**Data extracts:**
-- ==== Sys2Proof/Machine/Status.lean ====
section
/-! DEFINITION. The error taxonomy, the status bytes and the response word (60_exceptions.md R205, 30_encoding.md R80). -/

namespace Sys2Proof.Machine

/-- `ReadError` (60_exceptions.md R205). -/
inductive ReadError where
  | noResponse
  | malformed (d : DecodeError)
deriving DecidableEq, Repr

/-- The eleven statuses of 60_exceptions.md R205. -/
inductive Status where
  | ok
  | decode (d : DecodeError)
  | read (e : ReadError)
  | illegalCommand
  | noFrame
  | noData
deriving DecidableEq, Repr

/-- The codes of the three `DecodeError`s. -/
def DecodeError.code : DecodeError → Byte
  | .tooShort => 0x01
  | .badCrc => 0x02
  | .unexpectedLength => 0x03

/-- `code(NoResponse) = 0x10` and `code(Malformed(d)) = 0x10 | code(d)`. -/
def ReadError.code : ReadError → Byte
  | .noResponse => 0x10
  | .malformed d => 0x10 ||| d.code

/-- The status byte `st` of 60_exceptions.md R205. -/
def Status.code : Status → Byte
  | .ok => 0x00
  | .decode d => d.code
  | .read e => e.code
  | .illegalCommand => 0xE0
  | .noFrame => 0xE1
  | .noData => 0xE2

/-- The `ERR` column of 60_exceptions.md R205 for the errors: does this error write `ERR`? -/
def Status.writesErr : Status → Bool
  | .decode _ | .read _ | .noFrame => true
  | .ok | .illegalCommand | .noData => false

/-- The response word `{st, 0x00, d}` (30_encoding.md R80). -/
def responseWord (st : Status) (d : Half) : Word := mkWord st.code 0 d

/-- What one attempt of a READ came to, from the bytes it received (43_register_reader.md R159): an empty reception is
`NoResponse` and the decoder is not run (60_exceptions.md R212 item 4). -/
def judge (s : List Byte) : Except ReadError Half :=
  if s.length = 0 then .error .noResponse
  else
    match decodeResponse s with
    | .ok v => .ok v
    | .error d => .error (.malformed d)

end Sys2Proof.Machine
end

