-- ==== Sys2Proof/Machine/Ops.lean ====
section
/-! DEFINITION. The named operations of 00_scope.md R8 over the state: buffers, events, the response port, error entry,
the transport primitives, the asynchronous events. -/

namespace Sys2Proof.Machine

/-! ### Buffers as canonical lists of cells -/

/-- The byte at an address, or none where the address holds no value. -/
def Memory.find : Memory → Nat → Option Byte
  | [], _ => none
  | (k, b) :: m, a => if k = a then some b else Memory.find m a

/-- Write one byte, keeping the addresses strictly rising. -/
def Memory.write : Memory → Nat → Byte → Memory
  | [], a, b => [(a, b)]
  | (k, c) :: m, a, b =>
    if a < k then (a, b) :: (k, c) :: m
    else if a = k then (a, b) :: m
    else (k, c) :: Memory.write m a b

/-- `MemWrite(buf, i, n, v)` (00_scope.md R8): the bytes of `v` at `a` and up, lowest index first. -/
def Memory.writeBytes (m : Memory) (a : Nat) : List Byte → Memory
  | [] => m
  | b :: bs => Memory.writeBytes (m.write a b) (a + 1) bs

/-- The canonical form: addresses strictly rising. No entry can equal what an unlisted address reads as, since that
address holds no value. -/
def Memory.wf : Memory → Bool
  | [] => true
  | [_] => true
  | (a, _) :: (b, c) :: m => decide (a < b) && Memory.wf ((b, c) :: m)

/-- The byte a step of the block reads: where the address holds no value, a free one (log 7). -/
def Memory.readByte (buf : Config.Buffer) (m : Memory) (a : Nat) : Byte :=
  (m.find a).getD (Config.unspecifiedByte buf a)

/-- `MemRead(buf, i, n)` (00_scope.md R8): `n` bytes from `a`, lowest index first. -/
def Memory.readBytes (buf : Config.Buffer) (m : Memory) (a n : Nat) : List Byte :=
  (List.range n).map (fun k => m.readByte buf (a + k))

namespace State

/-- `TXBUF[i]`. -/
def txByte (s : State) (i : Nat) : Byte := s.txbuf.readByte .tx i

/-- `RXBUF[i]`. -/
def rxByte (s : State) (i : Nat) : Byte := s.rxbuf.readByte .rx i

/-- `MemRead(TXBUF, 0, 8)`, the request frame. -/
def request (s : State) : List Byte := s.txbuf.readBytes .tx 0 8

/-- `MemRead(RXBUF, 0, RXLEN)`, the bytes of the last reception. -/
def reception (s : State) : List Byte := s.rxbuf.readBytes .rx 0 s.rxlen.toNat

/-! ### Pins that are not stored (10_state.md R27) -/

/-- `cmd_ready` is 1 exactly when `SEQ = IDLE`. -/
def cmdReady (s : State) : Bool := s.seq == .idle

/-- `busy` is 1 exactly when `SEQ != IDLE`. -/
def busy (s : State) : Bool := s.seq != .idle

/-- `cmd_valid` and `cmd_word`: the word the host presents. -/
def cmdWord (s : State) : Option Word := s.hostCmds.head?

/-- `rsp_valid`. -/
def rspValid (s : State) : Bool := s.rsp.isSome

/-! ### Events, responses, errors -/

/-- Record an event (00_scope.md R10). -/
def emit (e : Event) (s : State) : State := { s with history := s.history ++ [e] }

/-- `Respond(st, d)` (30_encoding.md R80). -/
def respond (st : Status) (d : Half) (s : State) : State :=
  { s with rsp := some (responseWord st d), history := s.history ++ [.resp (responseWord st d)] }

/-- Error entry, the block's only exception (60_exceptions.md R213): `ERR` where R205 says so, the response word with
`data = 0`, `SEQ <- IDLE`. It saves nothing else and goes nowhere; `de` is already 0 where an error can arise (log 13).
There is no return from it (R214): the block is in `IDLE` and takes the next command. -/
def raise (st : Status) (s : State) : State :=
  { s with err := if st.writesErr then st.code else s.err, seq := .idle }.respond st 0

/-- The successful end of XACT, DEC and READ: `ERR <- 0x00`, `Respond(OK, d)`, `SEQ <- IDLE`. -/
def complete (d : Half) (s : State) : State := { s with err := Status.ok.code, seq := .idle }.respond .ok d

/-- The successful end of DEC and READ with a value: `VALUE <- v`, `OK <- 1` and completion. -/
def deliver (v : Half) (s : State) : State := { s with value := v, ok := true }.complete v

/-! ### The transport primitives (20_memory.md R56 to R60) -/

/-- `SetDirection(b)` (20_memory.md R58). -/
def setDirection (b : Bool) (s : State) : State := { s with de := b, history := s.history ++ [.dir b] }

/-- `LineWrite(f)` (20_memory.md R56). -/
def lineWrite (f : List Byte) (s : State) : State :=
  { s with lineTx := s.lineTx ++ [f], history := s.history ++ [.tx f] }

/-- `LineReadAvailable()` (20_memory.md R57) and the storing of what it returned (R60): at most `RXCAP` bytes are kept,
the bytes of `RXBUF` at `RXLEN` and above hold no value (10_state.md R31, log 8). -/
def receive (s : State) : State :=
  let n := min s.lineRx.length s.params.rxcap
  { s with
    lineRx := []
    rxbuf := Memory.writeBytes [] 0 (s.lineRx.take n)
    rxlen := BitVec.ofNat 16 n
    rxovf := decide (s.params.rxcap < s.lineRx.length)
    history := s.history ++ [.rxRead s.lineRx] }

/-- `MemWrite(TXBUF, 0, 8, encode(sid, addr))`. -/
def storeRequest (sid : Byte) (addr : Half) (s : State) : State :=
  { s with txbuf := s.txbuf.writeBytes 0 (encodeRequest sid addr) }

/-! ### The asynchronous events (60_exceptions.md R211) -/

/-- The LINE agent appends bytes to `LINE_RX`, one `Arrive` event each (20_memory.md R59). -/
def arrive (bytes : List Byte) (s : State) : State :=
  { s with lineRx := s.lineRx ++ bytes, history := s.history ++ bytes.map .arrive }

/-- Is `SEQ` one of the three waiting states (10_state.md R29)? -/
def waiting (s : State) : Bool := s.seq == .settle || s.seq == .rxwait || s.seq == .rdelay

/-- The `Tick` event (10_state.md R29): `TIMER` never goes below 0. -/
def tickEvent (s : State) : State :=
  { s with
    timer := if s.waiting && s.timer != 0 then s.timer - 1 else s.timer
    history := s.history ++ [.tick] }

/-- The `Reset` event (70_reset_and_hazards.md R235 to R237): every element of the block at its reset value, a running
command cancelled without a response; the transport's queues, the other agents and the parameters stay. -/
def resetEvent (s : State) : State :=
  { powerUp s.params with
    lineTx := s.lineTx
    lineRx := s.lineRx
    history := s.history ++ [.reset]
    hostCmds := s.hostCmds
    schedule := s.schedule }

end State

end Sys2Proof.Machine
end

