namespace Sys2Proof.Claims

/-! ### Words the statements use -/

/-- `s` after a step that shows the response word `w`: the port holds it and `Resp(w)` is recorded (30_encoding.md R80). -/
def answered (w : Word) (s : State) : State := { s with rsp := some w, history := s.history ++ [.resp w] }

/-- `s` at the start of a step: the turn is spent and the port shows nothing (10_state.md R27). -/
def turnTaken (s : State) : State := { s with schedule := s.schedule.tail, rsp := none }

/-- Is it the block's turn: the next on the schedule, or nothing is scheduled (log 2)? -/
def blocksTurn (s : State) : Prop := s.schedule.head? = none ∨ s.schedule.head? = some .block

/-- The frame `f` with bit `k` flipped, bit 0 the least significant of byte 0. -/
def flipBit (f : List Byte) (k : Nat) : List Byte := f.modify (k / 8) (fun b => b ^^^ (1#8 <<< (k % 8)))

/-- The CRC commands among the commands a history accepts. -/
def crcCommands (cap : Nat) (h : List Event) : List Instr :=
  h.filterMap fun
    | .cmd w =>
      match decodeCommand cap w with
      | .ok .crcinit => some .crcinit
      | .ok (.crcbyte a) => some (.crcbyte a)
      | _ => none
    | _ => none

/-- One attempt of a READ: its transaction, and the turns of TIME and LINE between `RxRead` and `Eval`. Where another
attempt follows, also the delay, the turns from `Eval` up to `Retry`. -/
structure Attempt where
  send : Sending
  judge : List Turn
  delay : List Turn
deriving DecidableEq, Repr

/-- The turns from `TXEN` to the end of `Eval`. -/
def Attempt.turns (a : Attempt) : List Turn := a.send.turns ++ (a.judge ++ [.block])

/-- The turns of an attempt that is followed by another: the delay and the `Retry` step come after. -/
def Attempt.retried (a : Attempt) : List Turn := a.turns ++ (a.delay ++ [.block])

/-- Each step of the attempt is taken at the block's first turn at which it is enabled. -/
def Attempt.fits (a : Attempt) (tSettle tResp : Half) : Prop :=
  a.send.fits tSettle tResp = true ∧ waitTurns 0 a.judge = true

/-- So is the `Retry` after it. -/
def Attempt.delayFits (a : Attempt) (retryDelay : Half) : Prop := waitTurns retryDelay.toNat a.delay = true

/-- What each of a series of attempts receives, when `carry` is in `LINE_RX` before the first. -/
def received (carry : List Byte) : List Attempt → List (List Byte)
  | [] => []
  | a :: as => (carry ++ bytesIn a.send.turns) :: received (bytesIn a.judge ++ bytesIn a.delay) as

/-- What is in `LINE_RX` after a series of attempts and their delays. -/
def carryAfter (carry : List Byte) : List Attempt → List Byte
  | [] => carry
  | a :: as => carryAfter (bytesIn a.judge ++ bytesIn a.delay) as

/-- One READ of a poll cycle, from its acceptance on: the events while it runs, its response word or none where `Reset`
cancels it, and the events up to the next READ. -/
structure Exchange where
  addr : Half
  quiet : List Event
  answer : Option Word
  gap : List Event
deriving DecidableEq, Repr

**Task goal:**
Each line in the entries above that includes the string "DEFINITION" should be extracted.

**Reply to the exercise:**
/-! DEFINITION. The error taxonomy, the status bytes and the response word (60_exceptions.md R205, 30_encoding.md R80). -/
/-! DEFINITION. The named operations of 00_scope.md R8 over the state: buffers, events, the response port, error entry,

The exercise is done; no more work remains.